Although the X5 experiment failed, it was instructive to look back on what I wrote about buying it. I’d forgotten that one of the things that kicked off the purchase was this comment from my wife: “I miss having a Suburban. The stuff we used to be able to pick up in those things was great.” However, the last Suburban I owned had brake-line rot issues that plague late-1990s through mid-2000s Chevy trucks, and most of the cheap ’Burbs I looked at had the same problem.
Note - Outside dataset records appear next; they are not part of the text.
/-- TRAP (11 R288). -/
def execTrap (n : BitVec 12) (s : State) : Outcome :=
  .next (s.takeTrap s.cur.core s.cur.slot Cause.trapInsn (n.setWidth 64) s.after)

/-- SMC: illegal in the secure world and in a handler (11 R290). -/
def execSmc (a : BitVec 5) (s : State) : Outcome :=
  if s.secure || s.me.hnd then .next (s.illegal (.smc a))
  else .next (s.takeTrap s.cur.core s.cur.slot Cause.smc (s.g a) s.after)

/-! ### System registers (01 R23, 03 R75, 11 R286, R287) -/

/-- XCAUSE as it reads: traps held pending in the handler show in BPEND and WPEND (11 R279). -/
def Slot.readCause (x : Slot) : Reg :=
  x.xcause ||| (if x.hnd && x.budgetDue then 0x1000000000000000#64 else 0)
    ||| (if x.hnd && x.wound.isSome then 0x0800000000000000#64 else 0)

/-- A core's island. -/
def islandOf (c : Nat) : Nat := c / 16 * 4 + c % 16 / 8 * 2 + c % 4 / 2

/-- PLEVEL (16 Table 16.2). -/
def State.plevel (s : State) (c : Nat) : Reg :=
  let i := Tab.get Island.reset s.islands (islandOf c)
  i.downs ++ i.level.setWidth 32

/-- The value of a system register, or none where reading it is illegal. -/
def State.sysreg (s : State) (n : BitVec 12) : Option Reg :=
  let x := s.me
  let c := s.here
  match n.toNat with
  | 0x000 => some x.readCause
  | 0x001 => some x.xval
  | 0x002 => some x.xpc
  | 0x003 => some x.xstat
  | 0x004 => some c.xbase
  | 0x005 => some (x.fstat.setWidth 64)
  | 0x006 => some (x.budget.setWidth 64)
  | 0x007 => some c.codelo
  | 0x008 => some c.codehi
  | 0x009 => some s.region.tsbase
  | 0x00A => some (BitVec.ofNat 64 s.cur.core)
  | 0x00B => some ((htid s.cur.core s.cur.slot).setWidth 64)
  | 0x00C => some (if x.caravan then x.cvgroup.setWidth 64 else 0)
  | 0x00D => some (if x.caravan then x.cvstep.setWidth 64 else 0)
  | 0x00E => some (if x.caravan then x.cvnode.setWidth 64 else 0)
  | 0x00F => some (c.skthr.setWidth 64)
  | 0x010 => some (c.lfsr.setWidth 64)
  | 0x011 => some (c.alside.setWidth 64)
  | 0x100 => if s.secure then some c.smcbase else none
  | 0x101 => some (s.region.fdom.setWidth 64)
  | 0x102 => some ((match x.task with
    | some t => t.rid
    | none => 0).setWidth 64)
  | 0x103 => some (s.plevel s.cur.core)
  | _ => none

/-- An LFSR register holds no zero: one in its place (01 R22). -/
def lfsrOf (w : Word) : Word := if w = 0 then 1 else w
I briefly looked at inexpensive high-mileage Toyota Sequoia and Nissan Armada SUVs, but I found that they have the same frame and trailing arm rust issues as their Tacoma and Titan truck brethren.

Nissan Armada rear trailing arm rusted out
This was the good rear trailing arm—the one that hadn’t broken apart—on a $1300 Nissan Armada I looked at in 2019. Rob Siegel

It was that combination of events that sent me to looking at BMW X5s. The V-8s 4.4-liter vehicles are better tow vehicles than the straight six 3.0s, but the sixes were available with a stick, though they’re rare. It was the lightning-strike event of finding a six-speed car that also had both the tow package and the sport package; its interior looked uncannily similar to my 530i. The car had 270,000 miles on it, but fact that it had lived most of its life in North Carolina and Florida, was about 10 miles from me, had had a ton of recent maintenance, and had a $4000 asking price got me to go see it. In person, it looked practically new inside and out, and I snagged it for $3300. In other words, the whole exercise was more “How can I pass up this cool vehicle at this price?” than it was a well-considered solution to a towing problem. Plus, at that point I still could borrow the work truck if I needed it.

BMW X5 sport package interior
The X5’s sport package interior really was exceptional. Rob Siegel

If you look above, you’ll notice that what I considered, looked at, and bought were all SUVs. No pickups. That’s not accidental. I’m really not a truck guy. I don’t need a truck. I don’t have repeating needs to move dirt or bricks or gravel or construction debris or 4×8-foot sheets of plywood or drywall. The original vector into towing wasn’t a need to move stuff—it was a need to move people.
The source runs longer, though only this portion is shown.